(Saved entries)
'''

-- ==== Sys2Proof/Machine/ExecField.lean ====
section
/-! DEFINITION. The meanings of the commands of field, analogue and fan channels (R249 to R295): one definition a row, over the shared operations. -/

namespace Sys2Proof.Machine

/-- FIO_RETRY (R260): Command 0701h clears a latched output diagnosis. -/
def execFioRetry (h : Hdr) (ch : Nat) (cool : Bool) (s : State) : Host.Outcome State Fault Refusal :=
  live (fun s => cmdFioRetry h ch cool s) s

/-- FAN_RETRY (R288): Command 0702h moves a channel from STALL to STOPPED. -/
def execFanRetry (h : Hdr) (ch : Nat) (s : State) : Host.Outcome State Fault Refusal :=
  live (fun s => cmdFanRetry h ch s) s

/-- FAN_LEARN (R293): Command 0703h opens an ageing learning window. -/
def execFanLearn (h : Hdr) (ch : Nat) (days : Nat) (s : State) : Host.Outcome State Fault Refusal :=
  live (fun s => cmdFanLearn h ch days s) s

/-- IO_STATUS (R392): Command 0704h returns a channel's status and value. -/
def execIoStatus (h : Hdr) (kind : Nat) (ch : Nat) (s : State) : Host.Outcome State Fault Refusal :=
  live (fun s => cmdIoStatus h kind ch s) s

/-- TIGHTROPE_FRAME_SEND (R263): IOE-FLD sends an outbound frame to a group, which applies it at its end. -/
def execTightropeFrameSend (g : Fin 4) (cool : BitVec 8) (arrives : Bool) (s : State) : Host.Outcome State Fault Refusal :=
  liveIoe 1 (fun s => s.ropeSend g.val cool arrives) s

/-- TIGHTROPE_FRAME_RECEIVE (R265): An inbound frame is CRC-checked, sequence-checked and stored, with ACK, FIX and WSAFE
acted on. -/
def execTightropeFrameReceive (g : Fin 4) (noise : Option W64) (start : Int) (vsup : BitVec 9) (temp : Byte) (s : State) :
    Host.Outcome State Fault Refusal :=
  liveIoe 1 (fun s => s.ropeReceive g.val noise start vsup temp) s

/-- WDOG_SAFE (R268): The far side misses 8 outbound frames and drives every output to its safe value. -/
def execWdogSafe (g : Fin 4) (s : State) : Host.Outcome State Fault Refusal := live (fun s => s.ropeWdog g.val) s

/-- LINK_LOST (R269): 4 consecutive bad inbound frames declare the link lost. -/
def execLinkLost (g : Fin 4) (s : State) : Host.Outcome State Fault Refusal := liveIoe 1 (fun s => s.ropeLost g.val) s

/-- LINK_BACK (R269): 64 consecutive good inbound frames bring the link up. -/
def execLinkBack (g : Fin 4) (s : State) : Host.Outcome State Fault Refusal := liveIoe 1 (fun s => s.ropeBack g.val) s

/-- LINK_RETRAIN (R269): A link lost for 16 ms is retrained. -/
def execLinkRetrain (g : Fin 4) (s : State) : Host.Outcome State Fault Refusal :=
  liveIoe 1 (fun s => s.ropeRetrain g.val) s

/-- FIO_CHANNEL_WRITE (R271): A channel setting write is posted with NEW to the group and sets BUSY, or is dropped with
WR_LOST. -/
def execFioChannelWrite (p : Path) (k : Fin 32) (time : Bool) (v : W32) (s : State) : Host.Outcome State Fault Refusal :=
  live (fun s => writeWord p ((if time then 0x40C0 else 0x4040) + 4 * k.val) v s) s

/-- DEBOUNCE_CHANGE (R253): The raw input holds a new level for DEB and the debounced state changes. -/
def execDebounceChange (k : Fin 32) (level : Bool) (s : State) : Host.Outcome State Fault Refusal :=
  liveIoe 1 (fun s => s.debounce k.val level) s

/-- WIRE_BREAK (R254): Sink current below 0.20 mA for 100 ms signals a wire break. -/
def execWireBreak (k : Fin 32) (s : State) : Host.Outcome State Fault Refusal :=
  liveIoe 1 (fun s => s.wireBreakOn k.val) s

/-- OVERLOAD (R260): An output in current limit for 200 µs switches off and latches. -/
def execOverload (k : Fin 32) (s : State) : Host.Outcome State Fault Refusal :=
  liveIoe 1 (fun s => s.overloadOn k.val) s

/-- OVERTEMP (R260): Driver junction above 150 °C switches the output off and latches. -/
def execOvertemp (k : Fin 32) (s : State) : Host.Outcome State Fault Refusal :=
  liveIoe 1 (fun s => s.overtempOn k.val) s

/-- OPEN_WIRE (R260): An on output below 5 mA for 50 ms is diagnosed open. -/
def execOpenWire (k : Fin 32) (s : State) : Host.Outcome State Fault Refusal :=
  liveIoe 1 (fun s => s.openWireOn k.val) s

/-- SUPPLY_LOW (R249): A field supply below 18.0 V for 1 ms sets SUPPLY_LOW and suspends wire diagnosis. -/
def execSupplyLow (g : Fin 4) (v10 : Nat) (s : State) : Host.Outcome State Fault Refusal :=
  liveIoe 1 (fun s => s.fieldLow g.val v10) s

/-- RATE_GATE_END (R258): At the end of a gate the pulse rate is refreshed. -/
def execRateGateEnd (k : Fin 32) (s : State) : Host.Outcome State Fault Refusal :=
  liveIoe 1 (fun s => s.gateEnd k.val) s

/-- CONVERSION_FRAME (R276): A conversion frame is stored and CRC-checked, or discarded with ANA_CNT7. -/
def execConversionFrame (raw : List (BitVec 24)) (crc : BitVec 16) (stamp : Stamp) (s : State) : Host.Outcome State Fault Refusal :=
  liveIoe 0 (fun s => s.convFrame raw crc stamp) s

/-- FRAME_ERR (R276): 8 consecutive failed conversion frames set QUALITY 82h on UI and FAN_IN points. -/
def execFrameErr (s : State) : Host.Outcome State Fault Refusal := liveIoe 0 (fun s => s.frameErr) s

/-- UI_BAD_CONDITION (R279): A UI bad or range condition held for 100 ms sets its quality code. -/
def execUiBadCondition (k : Fin 16) (c : UiBad) (s : State) : Host.Outcome State Fault Refusal :=
  liveIoe 0 (fun s => s.uiBadOn k.val c) s

/-- AO_OVERLOAD (R282): An AO channel in current limit for 10 ms sets OVERLOAD and QUALITY 83h. -/
def execAoOverload (j : Fin 8) (s : State) : Host.Outcome State Fault Refusal := liveIoe 0 (fun s => s.aoOver j.val) s

/-- AO_OVERLOAD_CLEAR (R282): Out of current limit for 100 ms clears OVERLOAD. -/
def execAoOverloadClear (j : Fin 8) (s : State) : Host.Outcome State Fault Refusal :=
  liveIoe 0 (fun s => s.aoClear j.val) s

/-- PWM_PERIOD_END (R290): At the end of a PWM period pending fan settings and safe values take effect. -/
def execPwmPeriodEnd (c : Fin 8) (s : State) : Host.Outcome State Fault Refusal := liveIoe 0 (fun s => s.pwmEnd c.val) s

/-- SPEED_CONTROL_UPDATE (R285): Every 10 ms the speed controller changes the duty towards the ramped target. -/
def execSpeedControlUpdate (c : Fin 8) (s : State) : Host.Outcome State Fault Refusal :=
  liveIoe 0 (fun s => s.speedUpdate c.val) s

/-- TACH_TIMEOUT (R288): No tach edge for the timeout moves RUN to KICK or OPEN_LOOP. -/
def execTachTimeout (c : Fin 8) (s : State) : Host.Outcome State Fault Refusal :=
  liveIoe 0 (fun s => s.tachTimeout c.val) s

/-- KICK_END (R288): A 2 s kick ends in RUN, WAIT or STALL. -/
def execKickEnd (c : Fin 8) (s : State) : Host.Outcome State Fault Refusal := liveIoe 0 (fun s => s.kickEnd c.val) s

/-- WAIT_END (R288): 10 s after a failed kick the channel kicks again. -/
def execWaitEnd (c : Fin 8) (s : State) : Host.Outcome State Fault Refusal := liveIoe 0 (fun s => s.waitEnd c.val) s

/-- TACH_RECOVERY (R288): 8 consecutive good tach periods move OPEN_LOOP to RUN. -/
def execTachRecovery (c : Fin 8) (s : State) : Host.Outcome State Fault Refusal :=
  liveIoe 0 (fun s => s.tachBack c.val) s

/-- LEARNING_WINDOW_CLOSE (R293): A learning window closes and its bins hold the baselines. -/
def execLearningWindowClose (c : Fin 8) (s : State) : Host.Outcome State Fault Refusal :=
  liveIoe 0 (fun s => s.learnClose c.val) s

/-- STEADY_PERIOD (R294): Speed steady for 10 s in RUN adds a bin sample or forms an ageing ratio. -/
def execSteadyPeriod (c : Fin 8) (speed : Nat) (current : Nat) (s : State) : Host.Outcome State Fault Refusal :=
  liveIoe 0 (fun s => s.steady c.val speed current) s

/-- AGEING_STALE (R294): No ratio formed for 3,600 s gives the ageing point QUALITY 40h. -/
def execAgeingStale (c : Fin 8) (s : State) : Host.Outcome State Fault Refusal :=
  liveIoe 0 (fun s => s.ageStale c.val) s

/-- HOST_SILENT (R295): The host-silence watchdog expires and enabled fans hold or go to full speed. -/
def execHostSilent (s : State) : Host.Outcome State Fault Refusal := live (fun s => s.hostSilent) s

/-- WIRE_BREAK_END (R254): A sink current of 0.30 mA or more ends a wire break at once and clears QUALITY 81h. -/
def execWireBreakEnd (k : Fin 32) (s : State) : Host.Outcome State Fault Refusal :=
  liveIoe 1 (fun s => s.wireBreakOff k.val) s

/-- OPEN_WIRE_CLEAR (R260): An output that is on and draws 8 mA or more clears OPEN_WIRE. -/
def execOpenWireClear (k : Fin 32) (s : State) : Host.Outcome State Fault Refusal :=
  liveIoe 1 (fun s => s.openWireOff k.val) s

/-- FIELD_SUPPLY_RETURN (R249): A group's field supply returns to 18.0 V or above, clearing SUPPLY_LOW and resuming
wire-break and open-wire diagnosis. -/
def execFieldSupplyReturn (g : Fin 4) (v10 : Nat) (s : State) : Host.Outcome State Fault Refusal :=
  liveIoe 1 (fun s => s.fieldBack g.val v10) s

end Sys2Proof.Machine
end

'''

* Problem details *
With the string "inbound" as the key, filter the data above and show the lines that match.

* Result of the exercise *
/-- TIGHTROPE_FRAME_RECEIVE (R265): An inbound frame is CRC-checked, sequence-checked and stored, with ACK, FIX and WSAFE
/-- LINK_LOST (R269): 4 consecutive bad inbound frames declare the link lost. -/
/-- LINK_BACK (R269): 64 consecutive good inbound frames bring the link up. -/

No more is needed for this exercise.